* _ABOUT THIS EXERCISE_
Below are some entries. Copy each line in them that holds "State".

***** TASK DATA

def tlbinvRange (s : State) (a b c : Word) : Except Code (State × List Nat) :=
  if extra a 0x13F ∨ extra b 0xFFFFFFFF0000 ∨ extra c 0xFFFFFFFF ∨ c = 0 then .error .cmdbad
  else .ok (tlbinvBegin s (fld a 0 6) (fun e => overlap e.va e.size b.toNat (65536 * c.toNat)))

def tlbinvAll (s : State) (a b c : Word) : Except Code (State × List Nat) :=
  if extra a 0x13F ∨ b ≠ 0 ∨ c ≠ 0 then .error .cmdbad
  else .ok (tlbinvBegin s (fld a 0 6) (fun _ => true))

/-- A TLBINV begins; the generation that its begin instant makes is kept as its phase. -/
def tlbinvStart (s : State) (q : Nat) (all : Bool) : State :=
  let t := cmdStart s q 0xD (fun r => decide (bit (op0 r) 8 = all)) (fun s a b c => if all then tlbinvAll s a b c else tlbinvRange s a b c)
  { t with hub := { t.hub with cmds := t.hub.cmds.map (fun m =>
      if m.cmd = 0xD ∧ m.q = q ∧ s.hub.cmds.contains m = false then { m with phase := (ctx t (fld m.op0 0 6)).gen.toNat } else m) } }

/-- TLBINV_END. -/
def tlbinvFinish (s : State) (q : Nat) : State :=
  match cmdRun s q 0xD with
  | none => s
  | some m => if performed s m.ids ∧ oldCopies s (fld m.op0 0 6) (BitVec.ofNat 8 m.phase) = false then endRun s m 0 none else s

/-! ## Fault rings and stopped tasks (R390 to R392) -/

/-- Waiting records move into the ring while it has room; with none left and room, an overflow episode ends. -/
def ringDrain (s : State) (cx : Nat) : Nat → State
  | 0 => s
  | n + 1 =>
    let x := ctx s cx
    match x.fr.wait with
    | [] => setCtx s cx { x with fr := { x.fr with ovfl := x.fr.ovfl && !x.fr.room } }
    | r :: t =>
      if x.fr.room then
        let s := ringPut s x.fr.base x.fr.log2n x.fr.tail r
        ringDrain (setCtx s cx { x with fr := { x.fr with tail := (x.fr.tail + 1) % 2 ^ 32, wait := t } }) cx n
      else s

def drainAll (s : State) (cx : Nat) : State := ringDrain s cx ((ctx s cx).fr.wait.length + 1)

/-- FAULT_RING_HEAD_WRITE. -/
def ringHead (s : State) (cx : Nat) : State :=
  let x := ctx s cx
  let s := cleanLine s (16384 + cx)
  if x.fr.log2n = 0 then s else drainAll (setCtx s cx { x with fr := { x.fr with head := rd s x.fr.base 4 } }) cx

/-- The hub reads a changed control line again (R360, R390, R410). -/
def reread (s : State) (i : Nat) : State := if i < 16384 then tailWrite s i else ringHead s (i - 16384)

/-- FAULT action 0: the ring begins empty at the HEAD that its control line holds. -/
def ringConfig (s : State) (a b c : Word) : Except Code State :=
  let n := fld a 0 6
  if extra a 0x33F ∨ physBad b 128 ∨ c.toNat < 4 ∨ 16 < c.toNat then .error .cmdbad
  else
    let h := rd s b.toNat 4
    let x := ctx s n
    let s := wr s (b.toNat + 8) 4 h
    .ok (drainAll (setCtx s n { x with fr := { x.fr with base := b.toNat, log2n := c.toNat, head := h, tail := h } }) n)

/-- The core that holds the stopped task of a FRAME (R392). -/
def stoppedCore (s : State) (n : Nat) (f : Word) : Option Nat :=
  (s.cores.find? (fun e => decide (e.2.run = .stopped) && decide (e.2.ctx = n) && decide (e.2.trec.w1 = f))).map (·.1)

**********

* _EXPECTED ANSWER_
def tlbinvRange (s : State) (a b c : Word) : Except Code (State × List Nat) :=
def tlbinvAll (s : State) (a b c : Word) : Except Code (State × List Nat) :=
def tlbinvStart (s : State) (q : Nat) (all : Bool) : State :=
def tlbinvFinish (s : State) (q : Nat) : State :=
def ringDrain (s : State) (cx : Nat) : Nat → State
def drainAll (s : State) (cx : Nat) : State := ringDrain s cx ((ctx s cx).fr.wait.length + 1)
def ringHead (s : State) (cx : Nat) : State :=
def reread (s : State) (i : Nat) : State := if i < 16384 then tailWrite s i else ringHead s (i - 16384)
def ringConfig (s : State) (a b c : Word) : Except Code State :=
def stoppedCore (s : State) (n : Nat) (f : Word) : Option Nat :=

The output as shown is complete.